Quran translations into Bengali Language (); refers to a series of translations that were done by different authors and translators in different ages. The translation of the Quran from Arabic to Bengali began in the early nineteenth century.

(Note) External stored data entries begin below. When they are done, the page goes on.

/-- Settles O47, field by field of STATUS. -/
theorem statusReadWhileIdle : Obligations.StatusReadWhileIdle := by
  intro s rest hc hm
  obtain ⟨hcipher, hsession, hiv⟩ := contextBits_getLsbD s
  refine ⟨s.idleStatus, ?_, statusFields_busy .., statusFields_done .., ?_,
    (statusFields_ctxBit (k := 0) _ _ _ _ _ (by decide)).trans hcipher,
    (statusFields_ctxBit (k := 1) _ _ _ _ _ (by decide)).trans hsession,
    (statusFields_ctxBit (k := 2) _ _ _ _ _ (by decide)).trans hiv,
    statusFields_cap .., statusFields_high ..⟩
  · have hidle : State.core { s with host := rest } = .idle := hc
    rw [step_readStatus hm, afterTurn_of_idle hc, readStatus_of_idle hidle]
    rfl
  · exact (statusFields_err ..).trans (by cases s.err <;> rfl)

/-- Settles O48: STATUS while BUSY field by field, the other registers as at any time. -/
theorem readsWhileBusy : Obligations.ReadsWhileBusy := by
  intro s f rest hc
  constructor
  · intro hm
    refine ⟨s.busyStatus (Config.freeStatusBits s.freeCount), ?_, statusFields_busy ..,
      statusFields_done .., statusFields_err .., statusFields_ctx .., statusFields_cap ..,
      statusFields_high ..⟩
    have hbusy : State.core { s with host := rest, core := .busy { f with turns := f.turns - 1 } }
      = .busy { f with turns := f.turns - 1 } := rfl
    rw [step_readStatus hm, afterTurn_of_busy hc, readStatus_of_busy hbusy]
    rfl
  · intro off val hmem hm
    obtain ⟨hlt, h4, hne, rfl⟩ := regValue_of_mem hmem
    exact step_readValue hlt h4 hne hm

/-- Settles O49: one write per register, on the state after the host's turn. -/
theorem registerWritesWhileIdle : Obligations.RegisterWritesWhileIdle := by
  intro s off v rest hc hm
  have hidle : State.core { s with host := rest } = .idle := hc
  have hstep (hlt : off < 256) (h4 : off % 4 = 0) :
      step s = State.writeReg off v { s with host := rest } := by
    rw [step_regWrite hlt h4 hm, afterTurn_of_idle hc]
  refine ⟨?_, ?_, ?_, ?_, ?_, ?_, fun h => ?_⟩
  iterate 6
    rintro rfl
    exact (hstep (by decide) (by decide)).trans (writeRegs_of_idle hidle _)
  rw [hstep (by omega) (by omega)]
  exact writeReg_ignored _ v (h.imp id And.left)

/-- Settles O50: the value answered is the register's. -/
theorem registerReads : Obligations.RegisterReads := by
  intro s off rest hlt h4 hne hm
  refine ⟨s.regValue off, step_readValue hlt h4 hne hm, ?_, ?_, ?_, ?_, ?_, ?_, regValue_zero s⟩
  iterate 5 rintro rfl; rfl
  rintro rfl
  exact regValue_backendSel s

/-- Settles O5: with no host turn left the step is the core's move. -/
theorem stepRunsTheLatchedCommand : Obligations.StepRunsTheLatchedCommand :=
  fun _ _ _ hc ht hd => step_of_no_turns hc ht hd

end

section
/-! SUPPORT. The range checks in the order of R305, the memory a command may write (R80, R103, R307), and what the
host's accesses to the window (R79) and to the data memory (R82, R341) answer. -/

namespace Sys2Proof.Machine

open Sys2Proof

/-! ### The refusals for a command's ranges -/

/-- An illegal overlap, by R80 or by R247 and R248, is reported before a range past memory
(notes/assumptions/8.md). -/
theorem rangeRefusal_eq_overlap {i : Instr} {s : State} (hb : BlockCountLegal i s)
    (h : ¬ OverlapLegal (commandRanges i s.operands) ∨ ¬ TagClear i s) :
    rangeRefusal s.params.memSize i s.operands = some .overlap := by
  rw [← overlapLegal_iff, ← tagRangeLegal_iff, Bool.not_eq_true, Bool.not_eq_true] at h
  rw [rangeRefusal, (blockCountLegal_iff i s).2 hb, if_neg Bool.noConfusion]
  rcases h with ho | ht
  · rw [if_pos ho]
  · rw [if_pos ht, ite_self]

/-- Too many blocks are refused whatever the addresses (R104; notes/assumptions/20.md). -/
theorem rangeRefusal_of_blockCount {i : Instr} {s : State} (hb : ¬ BlockCountLegal i s) :
    rangeRefusal s.params.memSize i s.operands = some .outOfRange := by
  rw [← blockCountLegal_iff, Bool.not_eq_true] at hb
  rw [rangeRefusal, if_pos hb]

/-- With the overlaps legal, only R104, R72 and R73 are left to refuse a command for. -/
theorem rangeRefusal_eq_outOfRange {i : Instr} {s : State}
    (ho : OverlapLegal (commandRanges i s.operands)) (ht : TagClear i s)
    (hm : ¬ AllInMemory s (commandRanges i s.operands)) :
    rangeRefusal s.params.memSize i s.operands = some .outOfRange := by
  rw [← fits_iff, Bool.not_eq_true] at hm
  simp only [rangeRefusal, (overlapLegal_iff _).2 ho, (tagRangeLegal_iff i s).2 ht, hm,
    Bool.true_eq_false, if_false, if_true, ite_self]

/-- With the earlier checks passed, what the ranges are refused for refuses the command. -/
theorem exec_refused_of_ranges {i : Instr} {s : State} {r : Refusal} (h : ReachesRangeChecks i s)
    (hr : rangeRefusal s.params.memSize i s.operands = some r) : exec i s = .refused r :=
  exec_eq_refused.2 ((commandRefusal_of_reaches h).trans hr)

/-! ### The memory a command writes -/

/-- A byte-string write leaves every address outside its range alone, whatever the memory lists. -/
theorem Memory.readByte_writeBytes_outside (bs : List Byte) (m : Memory) (a x : Nat)
    (h : ¬ (a ≤ x ∧ x < a + bs.length)) : (m.writeBytes a bs).readByte x = m.readByte x := by
  induction bs generalizing m a with
  | nil => rfl
  | cons b bs ih =>
    rw [List.length_cons] at h
    rw [Memory.writeBytes, ih _ _ (by omega), Memory.readByte_writeByte_ne _ _ _ _ (by omega)]

/-- `m'` reads as `m` outside the ranges, and is canonical if `m` is. -/
structure Memory.WrittenWithin (rs : List Range) (m m' : Memory) : Prop where
  frame : ∀ x, (∀ r ∈ rs, ¬ (r.addr ≤ x ∧ x < r.addr + r.len)) → m'.readByte x = m.readByte x
  wf : m.wf → m'.wf

theorem Memory.WrittenWithin.refl (rs : List Range) (m : Memory) : m.WrittenWithin rs m :=
  ⟨fun _ _ => rfl, id⟩

/-- One more write, of no more bytes than one of the ranges has. -/
theorem Memory.WrittenWithin.writeBytes {rs : List Range} {m m' : Memory}
    (h : m.WrittenWithin rs m') {a n : Nat} {bs : List Byte} (hr : ⟨a, n⟩ ∈ rs) (hn : bs.length ≤ n) :
    m.WrittenWithin rs (m'.writeBytes a bs) where
  frame x hx := by
    have hout : ¬ (a ≤ x ∧ x < a + n) := hx ⟨a, n⟩ hr
    rw [Memory.readByte_writeBytes_outside bs m' a x (by omega), h.frame x hx]
  wf hm := Memory.wf_writeBytes bs m' a (h.wf hm)

theorem tag_length_le (g : GcmSession) (p : Params) (be : Backend) (c : List Byte) (t : Nat) :
    (g.tag p be c t).length ≤ t :=
  List.length_take_le _ _

/-- A command writes its result at DST, GCM_ENC its tag at TAG too, each as long as R103 lists it. -/
theorem commandEffect_writtenWithin (i : Instr) (s : State) :
    s.mem.WrittenWithin (commandRanges i s.operands).outputs (commandEffect i s).mem := by
  have hrefl := Memory.WrittenWithin.refl (commandRanges i s.operands).outputs s.mem
  cases i with
  | gcmEnc t =>
    simp only [commandEffect]
    split_ifs
    · exact hrefl
    · refine (hrefl.writeBytes (n := s.operands.len.toNat) ?_ ?_).writeBytes (n := t.toNat) ?_
        (tag_length_le ..)
      · simp [commandRanges]
      · simp [State.gcmInput]
      · simp [commandRanges]
  | gcmDec t =>
    simp only [commandEffect]
    split_ifs
    · exact hrefl
    · exact hrefl
    · refine hrefl.writeBytes (n := s.operands.len.toNat) ?_ ?_
      · simp [commandRanges]
      · simp [State.gcmInput]
  | ksExpand | sm4Enc | sm4Dec | sm4EncBlocks | sm4DecBlocks | gfMul | ghash =>
    simp only [commandEffect, finish_mem, store_mem]
    exact hrefl.writeBytes (List.mem_singleton.2 rfl) (by simp)
  | sm4SetKey | sm4Clear | gcmSetKey | gcmSetIv | gcmSetAad | gcmClear => exact hrefl

/-- A command that raises an error ends before its first write (R307). -/
theorem commandEffect_mem_of_err {i : Instr} {s : State} (h : (commandEffect i s).err ≠ .none) :
    (commandEffect i s).mem = s.mem := by
  cases i with
  | gcmEnc t =>
    simp only [commandEffect] at h ⊢
    split_ifs at h ⊢
    · rfl
    · exact absurd rfl h
  | gcmDec t =>
    simp only [commandEffect] at h ⊢
    split_ifs at h ⊢
    · rfl
    · rfl
    · exact absurd rfl h
  | ksExpand | sm4SetKey | sm4Enc | sm4Dec | sm4EncBlocks | sm4DecBlocks | sm4Clear | gfMul | ghash
    | gcmSetKey | gcmSetIv | gcmSetAad | gcmClear => exact absurd rfl h

/-! ### The register window -/

theorem touchesWindow_of_byte {p : Params} {a w : Nat}
    (h : ∃ x, a ≤ x ∧ x < a + w ∧ p.regBase ≤ x ∧ x < p.regBase + 256) :
    touchesWindow p a w = true := by
  obtain ⟨x, hx⟩ := h
  rw [touchesWindow, Bool.not_eq_true', ← Bool.not_eq_true, Range.disjoint_iff]
  simp only [Apart, windowSize]
  omega

theorem isWordAccess_eq_false {p : Params} {a w : Nat}
    (h : ¬ (w = 4 ∧ p.regBase ≤ a ∧ (a - p.regBase) % 4 = 0)) : isWordAccess p a w = false := by
  rw [← Bool.not_eq_true]
  intro hw
  simp only [isWordAccess, Bool.and_eq_true, decide_eq_true_eq] at hw
  obtain ⟨⟨⟨hwidth, hbase⟩, halign⟩, -⟩ := hw
  exact h ⟨hwidth, hbase, halign⟩

/-- A write on the window that is no word access is refused, BUSY or not (R79; notes/assumptions/23.md). -/
theorem busWrite_bad {s : State} {a w : Nat} (v : Word) (ht : touchesWindow s.params a w = true)
    (hw : isWordAccess s.params a w = false) : s.busWrite a w v = .refused .badRegisterAccess := by
  rw [State.busWrite, ht, if_neg Bool.noConfusion, if_pos hw]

Initiation of translation 
In 1389, Shah Muhammad Sagir, one of the oldest poets of Bengali literature, was the first to translate surahs of the Quran into old Bengali language.

Timeline 
Multiple translations of the Quran into Bengali were published in the nineteenth, twentieth and twenty-first centuries. Many people have done partial translations, such as Maulana Amir Uddin Basuniya. Girish Chandra Sen was the first to translate and publish the entire Quran.

In the 19th Century 

At the beginning of the nineteenth century, Maulana Amir Uddin Basunia, a resident of Matukpur, Rangpur, completed the Bengali translation of Ampara in 1808 or 1809. This was Ampara's poetic translation into the Bengali language, which became the pioneer of translations of the Quran into Bengali. Although it was a partial translation, it was printed at the litho press and had 168 pages.

Many leaders such as Haji Shariyat Ullah, Maulana Karamat and Ali Jaunpuri made great efforts in Bengal for Bengali Muslims but none of them tried to translate the Quran into Bengali.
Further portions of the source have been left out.